Two-dimensional Cd-doped porous Co3O4 nanosheets for enhanced room-temperature NO2 sensing performance

Abstract P-type Co3O4 has received ever-growing interest as a promising gas-sensing material due to the unique advantages of low-cost, earth abundance and considerable electrical conductivity at relatively low temperature. Herein, we designed and fabricated two-dimensional (2D) Cd-doped porous Co3O4 nanosheets through a microwave-assisted solvothermal method and subsequently in-situ annealing process. It is found that as-prepared 5%-Cd-Co3O4-based gas sensor shows a significantly improved response value of 3.38 (Ra/Rg) and a relatively lower recovery time of 620 s for NO2 detection at room temperature (25 °C).

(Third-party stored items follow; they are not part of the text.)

/-- What the part does when no command waits: its next own command is put in the queue, or a fine-clock period passes. -/
def idle (s : State) : State :=
  let s := { s with due := s.due.filter (stillDue s) }
  match nextOwn s with
  | some c => { s with pending := [asItStands s c], due := s.due.erase c }
  | none => tick s

/-! ### Output pins (00, Pin summary; R101, R171) -/

/-- What the driver puts on the pair, if it drives (R101). -/
def State.busDriver (s : State) : Option Bool :=
  match s.bus.flight with
  | some f => if f.phase = .sending then wireLevel (withCheck (s.bus.content f.slot)) f.sent else none
  | none => none

/-- The SPI select (R171). -/
def State.spiSelect (s : State) : Bool := !s.inReset && s.loader.phase == .reading

/-- The SPI clock: low, then high, in each of its periods (R171), and low while the part is held in reset (log 24). -/
def State.spiClock (s : State) : Bool := s.spiSelect && decide (32 ≤ s.loader.fu % 64)

/-- The SPI data out: the instruction 03H and the address 0000H, most significant bit first (R171); low while the image is
clocked in and while the part is held in reset (log 24). -/
def State.spiDataOut (s : State) : Bool :=
  s.spiSelect && (s.loader.fu / 64 == 6 || s.loader.fu / 64 == 7)

/-- A retimed output pin in the present period (R30): the bit whose place is the floor time that stands, or the last one. -/
def State.output (s : State) (l : LineNo) : Bool := ((frameBit l s).line l).framer.out

end Sys2Proof.Machine
end

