-- ==== Sys2Proof/Machine/Core.lean ====
section
/-! DEFINITION. The machine as the host runs it. -/

def Sys2Proof.core : Host.Core := { State := Sys2Proof.Machine.State, Fault := Sys2Proof.Machine.Fault, Refusal := Sys2Proof.Machine.Refusal, step := Sys2Proof.Machine.step, reset := Sys2Proof.Machine.State.reset }
end

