/-! ### The terms of a computation (R82, R83, R91, R92), read from its epoch mark `s` and the state `t` it leaves -/

/-- What an entry of the peer snapshot contributes at the leading grade `lead` and the jump generation `gen`: a source peer that
announces that grade gives the mean of its samples (R82, R85, R91). -/
def PeerSnap.contribution (gen lead : Nat) (p : PeerSnap) : Option Int :=
  match p.announced with
  | none => none
  | some a =>
    if p.state = .active ∧ p.profileMatches = true ∧ a.role ≠ .following ∧ a.grade = lead ∧ 1 ≤ lead ∧ lead ≤ 5
        ∧ 0 < p.count ∧ p.generation = gen then
      some (roundDiv p.sum p.count)
    else none

/-- The terms of the peer contributors (R91). -/
def contributions (s t : State) : List Int :=
  allPeers.filterMap fun p => (t.steer.snapshot.get p).contribution s.floor.generation t.steer.announced

/-- The anchor term: the distance of the selected line's phase from the offset, which is that phase itself where the offset is
captured at this computation (R83, R84). -/
def anchorTermAt (s t : State) : Option Int :=
  match t.steer.role, s.selected.bind fun l => (s.line l).mon.handedPhase with
  | some .anchored, some p =>
    some (wrap ((p : Int)
      - (if s.steer.role = some .anchored ∧ s.steer.anchor = s.selected then s.steer.offset.getD p else p)))
  | _, _ => none

/-- The mean of the peer contributors alone (R97). -/
def peerMeanAt (s t : State) : Option Int :=
  if s.setup.weight t.steer.announced = 0 ∨ contributions s t = [] then none
  else some (roundDiv (s.setup.weight t.steer.announced * (contributions s t).sum)
    (s.setup.weight t.steer.announced * (contributions s t).length))

/-- The combined error, the anchor counting as many peers as the anchor gain says (R91, R92). -/
def combinedError (s t : State) : Option Int :=
  match anchorTermAt s t with
  | none => peerMeanAt s t
  | some a =>
    if s.setup.weight t.steer.announced = 0 ∨ (contributions s t).length + s.setup.anchorGain = 0 then none
    else some (roundDiv (s.setup.weight t.steer.announced * ((contributions s t).sum + s.setup.anchorGain * a))
      (s.setup.weight t.steer.announced * ((contributions s t).length + s.setup.anchorGain)))

/-- The own hold counter as the loop filter reads it: set to the hold epochs by a change into, out of or within ANCHORED (R86, R88,
R95). -/
def holdAtFilter (s t : State) : Nat :=
  if (t.steer.role = some .anchored ∧ (s.steer.role ≠ some .anchored ∨ s.steer.anchor ≠ s.selected))
      ∨ (t.steer.role ≠ some .anchored ∧ s.steer.role = some .anchored) then s.setup.holdEpochs
  else s.steer.ownHold

/-- How far the anchor term has moved against the peer mean since the record was made, where both hold for line `l` (R98). -/
def crosscheckMeasure (s t : State) (l : LineNo) : Option Int :=
  match anchorTermAt s t, s.steer.recordAnchor, peerMeanAt s t, s.steer.recordMean with
  | some x, some (k, y), some m, some n => if k = l then some ((x - y) - (m - n)) else none
  | _, _, _, _ => none

/-- The computation judges line `l` OVER: it stays the anchor on the same offset, and the measure exceeds 32 fu (R97, R98). -/
def JudgedOver (s t : State) (l : LineNo) : Prop :=
  s.steer.role = some .anchored ∧ s.steer.anchor = some l ∧ s.selected = some l ∧ s.steer.offset.isSome = true
    ∧ (crosscheckMeasure s t l).any (fun c => decide (32 < c.natAbs)) = true

/-! ### The clockwork -/

/-- No command waits for the part and none of its own has come about: the step is one period of the fine clock (log 1, log 4). -/
def Idling (s : State) : Prop :=
  s.pending = [] ∧ s.due = [] ∧ s.lostNotice = none ∧ s.gradeNotice = none ∧ s.inReset = false
    ∧ ((s.queue = [] ∧ s.restartsWaiting = 0) ∨ s.service.isSome = true)

/-- The own command that takes a received bulletin from the head of the queue into service, by its kind and an INQUIRY's subject
(R126, R135). -/
def ServedBy (e : RxEntry) (c : Instr) : Prop :=
  (kindOf e.octets = 1 ∧ c = .serveTiming) ∨ (kindOf e.octets = 2 ∧ c = .serveIntro) ∨ (kindOf e.octets = 3 ∧ c = .serveHold)
    ∨ (kindOf e.octets = 4 ∧ ((octetAt e.octets 2 = 1 ∧ c = .inquiryLog) ∨ (octetAt e.octets 2 = 2 ∧ c = .inquiryLines)
      ∨ (octetAt e.octets 2 = 3 ∧ c = .inquiryPeers) ∨ (octetAt e.octets 2 = 4 ∧ c = .inquiryStation)
      ∨ ((octetAt e.octets 2 = 0 ∨ 5 ≤ octetAt e.octets 2) ∧ c = .inquiryUnknownSubject)))
    ∨ (kindOf e.octets = 6 ∧ c = .clear) ∨ (kindOf e.octets = 7 ∧ c = .restart)

/-- The line and the bits of a command that brings bits to the hunt (R4, R5). -/
def bitsBrought : Instr → Option (LineNo × List Bool)
  | .candidateTaken l bits => some (l, bits)
  | .candidateServiceOctet l bits => some (l, bits)
  | .confirmationPoint l bits => some (l, bits)
  | _ => none

/-- The recovered clock of line `l` has an edge in the period. -/
def clockEdge (s : State) (l : LineNo) : Bool := s.pins.lineClock.getLsbD l.val && !(s.line l).lrx.clockSeen

/-- The pair has a transition in the period, those of the station's own sending among them: the next level that a bulletin in SENDING
drives differs from the last, or its driver goes off (R103; log 31). -/
def transition (s : State) : Bool :=
  s.pins.busLevel != s.bus.lastLevel
    || s.bus.flight.any fun f => f.phase == .sending
      && (f.stop == some (f.sent + 1)
        || wireLevel (withCheck (s.bus.content f.slot)) (f.sent + 1) != wireLevel (withCheck (s.bus.content f.slot)) f.sent)

/-- The period is the last of its bit time (log 31). -/
def endsBitTime (s : State) : Bool := (s.bus.bitPhase + 1) % 64 == 0

/-- The bus interface works and its step is one period of the fine clock. -/
def BusIdling (s : State) : Prop := Idling s ∧ s.running = true ∧ s.standalone = false

/-- What an own echo that ends badly leaves: a miss for a launch that is released, the fourth in a row asserting and latching ECHO;
for one that is not, its bad end (R113). -/
def State.echoFails (s : State) : State :=
  if s.bus.echoAwaited then
    { s with
      bus := { s.bus with
        echoAwaited := false, echoMiss := if s.bus.echoMiss < 4 then s.bus.echoMiss + 1 else s.bus.echoMiss
        echo := s.bus.echo || decide (3 ≤ s.bus.echoMiss) }
      flags := { s.flags with echo := s.flags.echo || (!s.bus.echo && decide (3 ≤ s.bus.echoMiss)) } }
  else { s with bus := { s.bus with echoResult := some false } }

/-- What a frame with a framing or check fault leaves: an own echo fails, any other is counted by CRC (R113, R121). -/
def State.frameFails (s : State) (ownEcho : Bool) : State :=
  if ownEcho then s.echoFails
  else { s with counters := { s.counters with crc := if s.counters.crc < 65535 then s.counters.crc + 1 else s.counters.crc } }

/-- The receiver's recovery run over bit times on the pair, one after the other: in each period the level of the half that stands
and what is noted then; `level` is what the pair read before (R100). -/
def recoverHalf (now : Nat → Mark) (v : Bool) : Nat → Nat × Bool × Recovery → Nat × Bool × Recovery
  | 0, x => x
  | n + 1, (k, level, r) => recoverHalf now v n (k + 1, v, r.next true v (v != level) (now k))

/-- The recovery after the bit times of a list. -/
def recoverBits (now : Nat → Mark) : List (Bool × Bool) → Nat × Bool × Recovery → Nat × Bool × Recovery
  | [], x => x
  | h :: hs, x => recoverBits now hs (recoverHalf now h.2 32 (recoverHalf now h.1 32 x))

/-- Between `s` and `t` nothing but the bus interface and the HOLD deferred for it differs. -/
def OnlyBus (s t : State) : Prop :=
  { t with bus := s.bus, steer := { t.steer with deferredHold := s.steer.deferredHold } } = s

/-- Between `s` and `t` nothing but the entry of peer `p`, the head of the queue, the latched PROFILE flag and the bus
interface's INTRO slot and flight differs. -/
def OnlyPeer (p : PeerNo) (s t : State) : Prop :=
  (∀ q, q ≠ p → t.peer q = s.peer q) ∧ t.queue = s.queue.drop 1
    ∧ { t with
        peers := s.peers, queue := s.queue, flags := { t.flags with profile := s.flags.profile }
        bus := { t.bus with intro := s.bus.intro, flight := s.bus.flight } } = s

Additionally, the sensor displays a wide detection range for NO2 detection low to 154 ppb (low theoretical limit of detection), outstanding selectivity compared with some volatile organic compounds, and excellent long-term stability for 6 months. The results of experiments and the corresponding Lewis acid-base theory reveal that the excellent room-temperature sensing performance is mainly promoted by the Cd dopant through a combined set of factors, including enhanced electronic conductivity, increased oxygen vacancy concentration and formed Co2+−O2− to improve NO2 adsorption. However, the further increased concentration of Cd2+ as Lewis acid sites will decrease the adsorption of NO2 that can benefit for improving recovery performance. Thus, the demonstration of such 2D Cd-doped porous Co3O4 nanosheets provides valuable insights for the p-type metal oxide semiconductor-based room-temperature gas sensors.